A large furry shape bullets by, chasing a red disc. Gary leans his bike over toward Mr Jackson’s car and is just feathered by Hannibal’s tail as the German Shepherd chases after the Frisbee.
“He’s the one you ought to warn about heatstroke,” Gary says.
“Maybe you’re right,” Peter says, and drives slowly on.
Gary watches Hannibal snatch the Frisbee off the sidewalk on the far side of the street and turn with it in his mouth. He has a jaunty bandanna tied around his neck and appears to be wearing a big old doggy grin.
“Bring it back, Hannibal!” Jim Reed calls, and his twin brother, Dave, joins in: “Come on, Hannibal! Don’t be a dork! Fetch! Bring!”
Hannibal stands in front of 246, across from the Wyler house, with the Frisbee in his mouth and his tail waving back and forth slowly. His grin appears to widen.
The Reed twins live at 245, a house down from Mrs Wyler. They are standing at the edge of their lawn (one dark, one light, both tall and handsome in cut-off tee-shirts and identical Eddie Bauer shorts), staring across the street at Hannibal. Behind them are a couple of girls. One is Susi Geller from next door. Pretty but not, you know, kabam. The other, a redhead with long cheerleader legs, is a different story. Her picture could be next to kabam in the dictionary. Gary doesn’t know her, but he would like to know her, her hopes and dreams and plans and fantasies. Especially the fantasies. Not in this life, he thinks. That’s mature pussy. She’s seventeen if she’s a day.

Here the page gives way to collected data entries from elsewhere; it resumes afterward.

@[simp] theorem setTroikaCore_pending (c : CoreState) : (s.setCore .troika c).pending = s.pending := rfl
@[simp] theorem setTroikaCore_now (c : CoreState) : (s.setCore .troika c).now = s.now := rfl
@[simp] theorem setTroikaCore_regs (c : CoreState) : (s.setCore .troika c).regs = s.regs := rfl
@[simp] theorem setTroikaCore_mem (c : CoreState) : (s.setCore .troika c).mem = s.mem := rfl
@[simp] theorem setTroikaCore_poison (c : CoreState) : (s.setCore .troika c).poison = s.poison := rfl
@[simp] theorem setTroikaCore_wakePend (c : CoreState) : (s.setCore .troika c).wakePend = s.wakePend := rfl
@[simp] theorem setTroikaCore_axle (c : CoreState) : (s.setCore .troika c).axle = s.axle := rfl
@[simp] theorem setTroikaCore_pos (c : CoreState) : (s.setCore .troika c).pos = s.pos := rfl
@[simp] theorem setTroikaCore_leg (c : CoreState) : (s.setCore .troika c).leg = s.leg := rfl
@[simp] theorem setTroikaCore_chan (c : CoreState) : (s.setCore .troika c).chan = s.chan := rfl
@[simp] theorem setTroikaCore_sdd (c : CoreState) : (s.setCore .troika c).sdd = s.sdd := rfl
@[simp] theorem setTroikaCore_sar (c : CoreState) : (s.setCore .troika c).sar = s.sar := rfl
@[simp] theorem setTroikaCore_res (c : CoreState) : (s.setCore .troika c).res = s.res := rfl
@[simp] theorem setTroikaCore_enc (c : CoreState) : (s.setCore .troika c).enc = s.enc := rfl
@[simp] theorem setTroikaCore_hys (c : CoreState) : (s.setCore .troika c).hys = s.hys := rfl
@[simp] theorem setTroikaCore_mon (c : CoreState) : (s.setCore .troika c).mon = s.mon := rfl
@[simp] theorem setTroikaCore_chop (c : CoreState) : (s.setCore .troika c).chop = s.chop := rfl
@[simp] theorem setTroikaCore_kept (c : CoreState) : (s.setCore .troika c).kept = s.kept := rfl
@[simp] theorem setTroikaCore_tripPins (c : CoreState) : (s.setCore .troika c).tripPins = s.tripPins := rfl
@[simp] theorem setTroikaCore_brake (c : CoreState) : (s.setCore .troika c).brake = s.brake := rfl
@[simp] theorem setTroikaCore_sealedRec (c : CoreState) : (s.setCore .troika c).sealedRec = s.sealedRec := rfl
@[simp] theorem setTroikaCore_lix (c : CoreState) : (s.setCore .troika c).lix = s.lix := rfl
@[simp] theorem setTroikaCore_lan (c : CoreState) : (s.setCore .troika c).lan = s.lan := rfl
@[simp] theorem setTroikaCore_cpl (c : CoreState) : (s.setCore .troika c).cpl = s.cpl := rfl
@[simp] theorem setTroikaCore_grd (c : CoreState) : (s.setCore .troika c).grd = s.grd := rfl
@[simp] theorem setTroikaCore_grdAt (c : CoreState) : (s.setCore .troika c).grdAt = s.grdAt := rfl
@[simp] theorem setTroikaCore_grdCap (c : CoreState) : (s.setCore .troika c).grdCap = s.grdCap := rfl
@[simp] theorem setTroikaCore_can (c : CoreState) : (s.setCore .troika c).can = s.can := rfl
@[simp] theorem setTroikaCore_eth (c : CoreState) : (s.setCore .troika c).eth = s.eth := rfl
@[simp] theorem setTroikaCore_thm (c : CoreState) : (s.setCore .troika c).thm = s.thm := rfl
@[simp] theorem setTroikaCore_thmStepping (c : CoreState) : (s.setCore .troika c).thmStepping = s.thmStepping := rfl
@[simp] theorem setTroikaCore_thmHot (c : CoreState) : (s.setCore .troika c).thmHot = s.thmHot := rfl
@[simp] theorem setTroikaCore_bist (c : CoreState) : (s.setCore .troika c).bist = s.bist := rfl
@[simp] theorem setTroikaCore_migPtr (c : CoreState) : (s.setCore .troika c).migPtr = s.migPtr := rfl
@[simp] theorem setTroikaCore_spareMem (c : CoreState) : (s.setCore .troika c).spareMem = s.spareMem := rfl
@[simp] theorem setTroikaCore_harnessAt (c : CoreState) : (s.setCore .troika c).harnessAt = s.harnessAt := rfl
@[simp] theorem setTroikaCore_nvm (c : CoreState) : (s.setCore .troika c).nvm = s.nvm := rfl
@[simp] theorem setTroikaCore_bringup (c : CoreState) : (s.setCore .troika c).bringup = s.bringup := rfl
@[simp] theorem setTroikaCore_records (c : CoreState) : (s.setCore .troika c).records = s.records := rfl
@[simp] theorem setTroikaCore_power (c : CoreState) : (s.setCore .troika c).power = s.power := rfl
@[simp] theorem setTroikaCore_draws (c : CoreState) : (s.setCore .troika c).draws = s.draws := rfl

“Aw, sugar!” Jim Reed says, then turns to his dark-haired sib. “You go get it this time.”
“No way, it’ll be all spitty,” Dave Reed says. “Hannibal, be a good dog and bring that back here!”

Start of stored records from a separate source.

-- ==== Sys2Proof/Tests/Slice0.lean ====
section
/-! SUPPORT. Tests. Each `witness_` theorem shows a state and operands that meet the hypotheses of the clauses of one statement, and
that the step then answers what the clause says in a few points worked out by hand from the rules; the `wf_` theorems
refuse an ill-formed command for each check. -/

namespace Sys2Proof.Tests

set_option Elab.async false

open Sys2Proof Sys2Proof.Machine Sys2Proof.Safety

/-- The command answers a next state that passes the test. -/
def yields (c : Instr) (s : State) (p : State → Bool) : Bool := match exec c s with
  | .next t => p t
  | _ => false

/-- The fast domain is awake, in Stand, every register at its reset value. -/
def up : State := {}
/-- The Troika runs. -/
def run : State := { troika := { released := true, vbaseWritten := true } }
/-- The Lantern core runs. -/
def lant : State := up.setLanW 0 (LAN_CTL_RUN.put 0 1)

/-- A state with a general register set. -/
def withG (h : Hart) (r : GReg) (v : Word) (s : State) : State := s.updCore h (fun c => c.setG r v)
/-- A state with a control register set. -/
def withC (h : Hart) (n : Nat) (v : Word) (s : State) : State := s.updCore h (fun c => c.setC n v)
/-- A general register of a core. -/
def reg (h : Hart) (s : State) (r : GReg) : Word := (s.core h).gr r
/-- The command answers a next state of the Troika, which may issue, that passes the test. -/
def runs (c : Instr) (s : State) (p : State → Bool) : Bool :=
  s.issues .troika && s.troika.imprecise.isEmpty && yields c s p
/-- Hypotheses and outcomes that hold together. -/
@[irreducible] def checks (l : List Bool) : Bool := l.all id

/-! ### Well-formed commands -/

theorem wf_refuses_counter : (Instr.commitApply (2 ^ 19)).wf = false := by decide
theorem wf_refuses_period_counter : (Instr.periodWrite .coachman 0 8000 (2 ^ 19)).wf = false := by decide
theorem wf_refuses_compare_counter : (Instr.compareWrite .coachman 0 3 false 0 (2 ^ 19)).wf = false := by decide
theorem wf_refuses_short_advert : (Instr.advert 0 [1, 2, 3]).wf = false := by decide
theorem wf_refuses_far_advert : (Instr.advert 0 (List.replicate 32 32)).wf = false := by decide
theorem wf_refuses_scrub_word : (Instr.scrubber true 0x8000 .corrected).wf = false ∧
    (Instr.scrubber false 0x8000 .corrected).wf = true := by decide
theorem wf_refuses_missing_sensor : (Instr.sensorConversion (List.replicate 15 none)).wf = false := by decide
theorem wf_refuses_fd_length : (Instr.canFrameReceived 0
    { ide := false, fdf := true, id := 0, data := List.replicate 9 0 } 0).wf = false := by decide
theorem wf_refuses_classical_length : (Instr.canFrameReceived 0
    { ide := false, fdf := false, id := 0, data := List.replicate 9 0 } 0).wf = false := by decide
theorem wf_refuses_base_identifier : (Instr.canFrameReceived 0
    { ide := false, fdf := false, id := 1, data := [] } 0).wf = false := by decide
theorem wf_refuses_remote_fd : (Instr.canFrameReceived 0
    { ide := false, fdf := true, rtr := true, id := 0, data := [] } 0).wf = false := by decide
theorem wf_refuses_classical_switch : (Instr.canFrameReceived 0
    { ide := false, fdf := false, brs := true, id := 0, data := [] } 0).wf = false := by decide
theorem wf_refuses_guard_length : (Instr.guardDataFrame 0 (List.replicate 1501 0) 0).wf = false := by decide +kernel
theorem wf_refuses_request_length : (Instr.resyncRequestFrame 0 (List.replicate 1501 0) 0).wf = false := by decide +kernel
theorem wf_refuses_answer_length : (Instr.resyncAnswerFrame 0 (List.replicate 1501 0) 0).wf = false := by decide +kernel
theorem wf_refuses_frame_length : (Instr.wrFrame
    { cls := 1, dst := 1, src := 2, epoch := 0, kind := 1, tag := 1, payload := List.replicate 2048 0 } {}).wf = false := by
  decide +kernel
theorem wf_refuses_finding_address : (Instr.fwrFrame { cls := 2, dst := 1, src := 2, epoch := 0, kind := 7, tag := 1 }
    { finds := [(0x10800001, .corrected)] }).wf = false := by decide
theorem wf_refuses_ethernet_length : (Instr.ethFrameReceived
    { dst := 0, src := 0, etherType := 0, payload := List.replicate 65536 0 } 0 {}).wf = false := by decide +kernel

/-! ### The queue -/

theorem run_ready : run.issues .troika = true ∧ run.troika.imprecise = [] := by decide +kernel
theorem lant_ready : lant.issues .lantern = true ∧ lant.troika.imprecise = [] := by decide +kernel
theorem witness_StepRunsFront : let s : State := { up with pending := [Instr.lixFetchDone] }
    s.pending = .lixFetchDone :: [] ∧ step s = exec .lixFetchDone { s with pending := [] } := by
  exact ⟨rfl, rfl⟩
theorem witness_EmptyQueueIdles : up.pending = [] ∧ step up = .next up := ⟨rfl, rfl⟩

Hannibal stands on the sidewalk in front of Doc’s house, still grinning. Nyah-nyah, he says without having to say anything; it’s all in the grin and the regally serene sweep of the tail. Nyah-nyah, you’ve got girls and Eddie Bauer shorts, but I got your Frisbee and I’m leaking canine spit all over it, and in my opinion that makes me the Grand Wazoo.

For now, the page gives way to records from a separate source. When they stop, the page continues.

-- ==== Sys2Proof/Machine/Ops.lean ====
section
/-!
DEFINITION. The named operations over the state: the four Line Driver primitives, the five Protocol Engine sequences and
the steps of a frame, as the pseudocode of spec/40_line_driver.md, spec/41_protocol_engine.md and
spec/42_frame_transmitter.md lists them, with no check: a layer calls the one below as it is. What an operation checks
first stands with its meaning. The abort entry of spec/60_exceptions.md R176 stands here once.
-/

namespace Sys2Proof.Machine

/-- `emit e` (R10, R11). -/
def emit (e : Event) (s : State) : State := { s with trace := s.trace ++ [e] }

/-- `drv[L] <- v`. -/
def setDrv (l : Line) (v : Drive) (s : State) : State := { s with drv := s.drv.set l v }

/-- `env[L]`, what the environment contributes to a line at this instant: 1 on the clock line (D19); on the data line
the answer a test bench has fixed, else the free value `Env(h)` (R23, U7). -/
def envContribution (l : Line) (s : State) : Bit :=
  match l with
  | .scl => 1
  | .sda => s.envSda.headD (Config.envSda s.resets s.trace)

/-- `Level(L) = drv[L] & env[L]` (R22); also the port `L_in` (R107). -/
def level (l : Line) (s : State) : Bit := (s.drv.get l).bit &&& envContribution l s

/-- The port `L_pull_low`, equal to `not drv[L]` (R107, D2). -/
def pullLow (l : Line) (s : State) : Bit := ~~~ (s.drv.get l).bit

/-- A sample of the data line uses up the answer a test bench has fixed for it. -/
def takeEnv (l : Line) (s : State) : State :=
  match l with
  | .scl => s
  | .sda => { s with envSda := s.envSda.tail }

/-- `drive_low(L)` (R101). -/
def driveLow (l : Line) (s : State) : State := setDrv l .drivenLow (emit (.driveLow l) s)

/-- `release_high(L)` (R102). -/
def releaseHigh (l : Line) (s : State) : State := setDrv l .releasedHigh (emit (.releaseHigh l) s)

/-- `sample(L)`: the value returned is `level l s`, and the event carries it (R103). -/
def sampleLine (l : Line) (s : State) : State := emit (.sample l (level l s)) (takeEnv l s)

/-- `delay_bit_time()` (R104). -/
def delayBitTime (s : State) : State := { emit .delay s with ticks := s.ticks + 1 }

/-- `release_high(SDA)` for 1, `drive_low(SDA)` for 0 (R83). -/
def putBit (b : Bit) (s : State) : State := if b = 1 then releaseHigh .sda s else driveLow .sda s

/-- `start()` (R121). -/
def startOp (s : State) : State :=
  let s := releaseHigh .sda s
  let s := releaseHigh .scl s
  let s := delayBitTime s
  let s := driveLow .sda s
  let s := delayBitTime s
  let s := driveLow .scl s
  let s := delayBitTime s
  { s with phase := .started }

/-- `stop()` (R122). -/
def stopOp (s : State) : State :=
  let s := { s with phase := .stopped }
  let s := driveLow .sda s
  let s := delayBitTime s
  let s := releaseHigh .scl s
  let s := delayBitTime s
  let s := releaseHigh .sda s
  let s := delayBitTime s
  { s with phase := .idle }

/-- `write_bit(b)` (R123). -/
def writeBitOp (b : Bit) (s : State) : State :=
  let s := putBit b s
  let s := delayBitTime s
  let s := releaseHigh .scl s
  let s := delayBitTime s
  let s := driveLow .scl s
  delayBitTime s

/-- `read_ack()`, whose result is `x[ack]` (R124). -/
def readAckOp (s : State) : State :=
  let s := releaseHigh .sda s
  let s := delayBitTime s
  let s := releaseHigh .scl s
  let sampled := level .sda s
  let s := sampleLine .sda s
  let s := delayBitTime s
  let s := driveLow .scl s
  let s := delayBitTime s
  { s with ack := ackOf sampled }

/-- One turn of the bit loop of `write_byte` (R125). -/
def writeByteBit (b : Byte) (s : State) (j : Nat) : State :=
  writeBitOp (byteBit b j) { s with bitI := BitVec.ofNat 3 j }

/-- `write_byte(B)`, whose result is `x[ack]` (R125). -/
def writeByteOp (b : Byte) (s : State) : State :=
  let s := { s with byteReg := b }
  let s := [0, 1, 2, 3, 4, 5, 6, 7].foldl (writeByteBit b) s
  let s := readAckOp s
  { s with phase := .byteActive }

/-- `MemRead(VAL, i, 4)`: element `i` of the caller's sequence, if there is one (R51); also the port `val_data` (D26). -/
def memRead (i : Nat) (s : State) : Option Value := s.values[i]?

/-- `x[val_i] <- i; x[val] <- MemRead(VAL, i, 4)`, the element read being `v` (R150). -/
def loadValue (i : Nat) (v : Value) (s : State) : State := { s with valI := BitVec.ofNat 8 i, val := v }

/-- One turn of the byte loop of `send_frame`: the result of `write_byte` is ignored (R150, R153). -/
def sendValueByte (s : State) (k : Nat) : State :=
  writeByteOp (valueByte s.val k) { s with byteK := BitVec.ofNat 2 k }

/-- The four bytes of the value in `x[val]` (R150). -/
def sendValue (s : State) : State := [0, 1, 2, 3].foldl sendValueByte s

/-- The value loop of `send_frame` from index `i` on, over the elements it reads (R150). -/
def sendValues (i : Nat) : List Value → State → State
  | [], s => s
  | v :: vs, s => sendValues (i + 1) vs (sendValue (loadValue i v s))

/-- Steps 1 and 2 of `send_frame` (R151). -/
def openFrame (count : Nat) (s : State) : State :=
  let s := { s with busy := 1 }
  let s := { s with count := BitVec.ofNat 8 count }
  let s := startOp s
  writeByteOp addrByte s

/-- The abort entry on No-Acknowledgment-On-Address: `stop()`, `RESULT <- 1`, `BUSY <- 0`, and the call is over
(R171, R176, R177). -/
def abortFrame (s : State) : State := { stopOp s with result := resultPeripheralAbsent, busy := 0 }

/-- Step 5 of `send_frame`: `stop()`, `RESULT <- 0`, `BUSY <- 0` (R150, R154). -/
def closeFrame (s : State) : State := { stopOp s with result := resultOk, busy := 0 }

/-- `send_frame(values, count)` (R150). The elements read are the first `count` of the sequence. -/
def sendFrameOp (count : Nat) (s : State) : State :=
  let s := openFrame count s
  if s.ack = 0 then abortFrame s else closeFrame (sendValues 0 (s.values.take count) s)

/-- An operation whose check has found a reason to refuse, or none (R81). -/
def guarded (why : Option Refusal) (after : State) : Host.Outcome State Fault Refusal :=
  match why with
  | some r => .refused r
  | none => .next after

/-- The reset action (R200, R35): both lines released at once, phase IDLE, `BUSY` 0, the traces emptied, the working
registers and `RESULT` at the values of `State.reset`. The configuration, the caller's sequence and what is offered
from outside are not the block's to change. -/
def resetAction (s : State) : State :=
  { State.reset with
    cfg := s.cfg
    values := s.values
    envSda := s.envSda
    resets := s.resets + 1
    inbox := s.inbox }

/-- Real time since reset is at least this, in the unit of `CFG.T_BIT`: a tick lasts at least one Bit-Time (R104, R216). -/
def elapsedAtLeast (s : State) : Nat := s.ticks * s.cfg.tBit

/-- An operation word put where the next step fetches its input. -/
def offerWord (w : Word) (s : State) : State := { s with inbox := .operation w :: s.inbox }

end Sys2Proof.Machine
end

Gary reaches into his pocket and pulls out a bag of sunflower seeds-if you have to ride the bench, he has discovered, sunflower seeds help to pass the time. He has become quite adept at cracking them with his teeth and chewing the tasty centers even as he spits the hulls on to the cracked cement of the dugout floor with the machine-gun speed of a major leaguer.
“I gotcha covered,” he calls back to the Reed twins, hoping the sweet little redhead will be impressed by his animal-taming prowess, knowing this is a dream so foolish only a kid between his freshman and sophomore years in high school could possibly entertain it, but she looks so wonderful in those cuffed white shorts she’s wearing, oh great gosh a’mighty, and when did a little fantasy ever hurt a kid?
He drops the bag of sunflower seeds down to dog level and crackles the cellophane. Hannibal comes at once, still with the red Frisbee caught in the center of his grin. Gary pours a few seeds into his palm. “Good, Hannibal,” he says. These’re good. Sunflower seeds, loved by dogs all over the world. Try em. You’ll buy em.”
Hannibal studies the seeds a moment longer, nostrils quivering delicately, then drops the Frisbee on to Poplar Street and vacuums them out of Gary’s palm. Quick as a flash, the boy bends, grabs the Frisbee (it is sorta spitty around the edges), and scales it back at Jim Reed. It’s a perfect, floating toss, one Jim is able to grab without moving a single step. And, oh God, oh Jesus, the redhead is applauding him, bouncing up and down next to Susi Geller, her boobs (small but delectable) kind of jiggling inside the halter she’s wearing. Oh thank you Lord, thank you so much, we now have enough jackoff material in our memory banks to last at least a week.